Tschabalala - Out of Body
Tschabalala Self, Out of Body, 2015 (detail), broke a record for the young artist when it sold for 371,250 GBP ($415,000) at Christie’s.

It is remarkable that such recent works by young, trending artists are already coming up for auction, as galleries—and artists—struggle to keep up with the demand for fresh work. Some galleries have waiting lists for their hottest artists, and sellers are clearly willing to bypass galleries and put their works directly onto the secondary market, bringing prices that rival or even exceed gallery prices. Collectors are sometimes flipping their purchases after only a few a years: the seller of Odutola’s aforementioned Compound Leaf only acquired it in 2017, and a collector who bought Barkley L. Hendricks’s Yocks (1975) for $942,500 in May 2017, sold it this season for $3.74 million (against an estimate of $900–$1.2 million). This also speaks, however, to a still volatile and uncertain landscape for young artists who are not market-tested, and I urge collectors to make educated and measured decisions; we can learn lessons from artists like Jacob Kassay, whose auction market exploded rapidly between 2011–2013, and deflated just as quickly.

KAWS album.png
KAWS, The KAWS Album painting, 2005, sold at Sotheby’s Hong Kong for $14.8 million

The other much-discussed winner of the spring sales was the street artist known as KAWS (aka Brian Donnelly). KAWS has not usually been taken seriously by critics, but his Instagram-friendly and accessible art has bypassed the usual market trajectory of artistic success (i.e. through critics and curators); Scott Nussbaum, head of 20th century and contemporary art at Phillips, especially credits a young, emerging class of collectors from Asia for boosting KAWS’s market.
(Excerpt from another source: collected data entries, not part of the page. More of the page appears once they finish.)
-- ==== Sys2Proof/Machine/EventRec.lean ====
section
/-!
DEFINITION. The event recorder (R451 to R463): commits, merges, gap records, reading.
-/
namespace Sys2Proof.Machine

/-- Number of records of the ring (R455). -/
def ringSize : Nat := 524288

/-- The bytes of a record before its CRC (R451). -/
def recordBody (e : Event) (seq rep : Nat) : Bytes :=
  leBytes 8 seq ++ leBytes 8 e.sec
    ++ leBytes 4 (e.ns % 2 ^ 30 + (if e.locked then 2 ^ 30 else 0) + (if e.tod then 2 ^ 31 else 0))
    ++ leBytes 4 e.pcyc ++ leBytes 5 e.opsec ++ leBytes 1 e.opfrac ++ leBytes 2 rep
    ++ leBytes 2 (e.cls * 4096 + e.detail % 4096) ++ leBytes 1 e.src
    ++ leBytes 1 ((if e.test then 1 else 0) + (if e.tko then 2 else 0) + (if e.broken then 4 else 0))
    ++ leBytes 4 e.tag ++ (e.arg ++ List.replicate 20 0).take 20

/-- The 64 bytes of a record (R451). -/
def recordBytes (e : Event) (seq rep : Nat) : Bytes :=
  let b := recordBody e seq rep
  b ++ leBytes 4 (crc32c b)

/-- A stored record's CRC passes. -/
def recordOk (b : Bytes) : Bool := b.length == 64 && leNat (b.drop 60) == crc32c (b.take 60)

/-- Sequence number of the newest record; zero for an empty ring (log 21). -/
def newestSeq (r : Evr) : Nat := if r.count = 0 then 0 else (r.next + 2 ^ 64 - 1) % 2 ^ 64

/-- Sequence number of the oldest valid record (R455). -/
def oldestSeq (r : Evr) : Nat :=
  if r.count = 0 then 0 else (r.next + 2 ^ 64 - min r.count ringSize) % 2 ^ 64

/-- A new record committed with the next SEQ; a commit of a masked class sets EVR_FAULT.NEW (R455, R481). -/
def commitRecord (m : Mod) (e : Event) : Mod :=
  let r := m.evr
  let m := { m with evr := { r with
    ring := tabSet r.ring (r.next % ringSize) (recordBytes e r.next 0)
    next := (r.next + 1) % 2 ^ 64, count := min (r.count + 1) ringSize, newest := some (e, 0) } }
  if (regBits m Reg.EVR_CTRL 7 0).testBit e.cls then setFaultQuiet m Reg.EVR_FAULT 4 else m

/-- Operating time of an event in 1/256 s. -/
def eventOp (e : Event) : Nat := e.opsec * 256 + e.opfrac

/-- Whether an event merges into the newest record (R458). -/
def merges (newest : Event × Nat) (e : Event) : Bool :=
  let n := newest.1
  n.cls == e.cls && n.detail == e.detail && n.src == e.src && n.tag == e.tag && n.arg == e.arg
    && decide (eventOp e < eventOp n + 60 * 256) && decide (newest.2 < 65535)

/-- An event committed as a merge into the newest record or as a new record (R458). -/
def commitEvent (m : Mod) (e : Event) : Mod :=
  match m.evr.newest with
  | some (n, k) =>
    if merges (n, k) e then
      let seq := newestSeq m.evr
      { m with evr := { m.evr with
        newest := some (n, k + 1), ring := tabSet m.evr.ring (seq % ringSize) (recordBytes n seq (k + 1)) } }
    else commitRecord m e
  | none => commitRecord m e

/-- EVENT_COMMIT: the recorder, while it runs, commits the oldest queued event; when the queue has room again after
events were lost, the gap record of class 2, detail 4 comes first (R457). -/
def eventCommit (m : Mod) : Mod :=
  if !m.evr.running then m
  else if m.evr.lostGap ≠ 0 ∧ m.evr.queue.length < 4096 then
    let e := mkEvent m 0xF 2 4 (leBytes 2 0 ++ leBytes 2 0 ++ leBytes 8 m.evr.lostFirst ++ leBytes 8 m.evr.lostGap)
    commitEvent { m with evr := { m.evr with lostGap := 0 } } e
  else match m.evr.queue with
    | e :: q => commitEvent { m with evr := { m.evr with queue := q } } e
    | [] => m

/-- The result and bytes of a read of one record (R462). -/
def readRecord (r : Evr) (seq : Nat) : Nat × Bytes :=
  if r.count = 0 then (3, [])
  else
    let back := (newestSeq r + 2 ^ 64 - seq) % 2 ^ 64
    if back < min r.count ringSize then
      let b := tabGet r.ring (seq % ringSize)
      if recordOk b then (1, b) else (4, b)
    else if back < 2 ^ 63 then (2, []) else (3, [])

/-- EVR_RD_CMD.GO: the buffer takes the record named by EVR_RD_SEQ, in one operation, with its result (R462). -/
def evrReadCmd (m : Mod) (value : Word) : Mod :=
  if value.toNat % 2 = 1 then
    let seq := (reg m Reg.EVR_RD_SEQL).toNat + 2 ^ 32 * (reg m Reg.EVR_RD_SEQH).toNat
    let (res, b) := readRecord m.evr seq
    let m := { m with evr := { m.evr with readValid := true, readResult := res, readBuf := b } }
    if res = 4 then setFault m Reg.EVR_FAULT 2 else m
  else m

/-- The bytes of a torn record: their CRC fails. -/
def tornRecord (k : Nat) : Bytes :=
  let b := (Config.tornBytes k).toList
  if recordOk b then b.dropLast ++ [b.getLastD 0 ^^^ 1] else b

/-- How many records lie between the newest SEQ given out and the newest committed record of the ring. -/
def tornBack (r : Evr) : Nat :=
  (r.ring.filter fun kb => recordOk kb.2).foldl (fun n kb => min n ((r.next + 2 ^ 64 - 1 - leNat (kb.2.take 8)) % 2 ^ 64)) r.count

/-- Start of the recorder: the series goes on from the newest committed record; a position whose CRC fails counts as empty, with
EVR_FAULT.TORN (R461). -/
def evrStart (m : Mod) : Mod :=
  let r := m.evr
  let torn := r.ring.any fun kb => !recordOk kb.2
  let back := tornBack r
  let m := { m with evr := { r with
    next := (r.next + 2 ^ 64 - back) % 2 ^ 64, count := r.count - back, newest := none, running := true, lostAll := 0 } }
  if torn then setFault m Reg.EVR_FAULT 1 else m

/-- EVR_STAT as read. -/
def evrStat (m : Mod) : Nat :=
  m.evr.queue.length + (if m.evr.count = ringSize then 2 ^ 31 else 0)

/-- EVR_RD_STAT as read. -/
def evrRdStat (m : Mod) : Nat := m.evr.readResult + (if m.evr.readValid then 2 ^ 31 else 0)

/-- EVR_RD_DATAn as read. -/
def evrRdData (m : Mod) (n : Nat) : Nat := leNat ((m.evr.readBuf.drop (4 * n)).take 4)

/-- EVR mailbox words by code (R481). -/
def evrMbox (m : Mod) (code : Nat) : Option (List Nat) :=
  match code with
  | 0 =>
    let n := newestSeq m.evr
    let o := oldestSeq m.evr
    some [n % 2 ^ 32, n / 2 ^ 32, o % 2 ^ 32, o / 2 ^ 32]
  | 1 => some [opTime m / 256 % 2 ^ 32, opTime m / 256 / 2 ^ 32 % 256 + opTime m % 256 * 256, m.kpr.pcyc, 0]
  | 2 => some [m.evr.lostAll % 2 ^ 32, m.evr.lostAll / 2 ^ 32, 0, 0]
  | _ => none

end Sys2Proof.Machine
end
Following a whopping $14.8 million sale at Sotheby’s Hong Kong this spring for The KAWS Album (2005)—a parody of the Beatles’ famous Sargent Pepper’s Lonely Hearts Club Band album cover, with characters from The Simpsons—for the first time, all three major houses simultaneously included works by KAWS in their sales (19 works total). In these recent auctions, KAWS’s pieces continuously surpassed their estimates, including 2012’s The Walk Home, a large painting featuring SpongeBob SquarePants which sold at Phillips for an impressive $6 million, 10 times its low estimate of $600,000–a ‘KAWS’ for celebration (sorry, I couldn’t help myself). We’ll see what the fall sales have in store for him and the rest of the P&C market.

Until the next market report!

KAWS - The Walk Home
KAWS, The Walk Home, 2012, recently sold for $6 million at Phillips.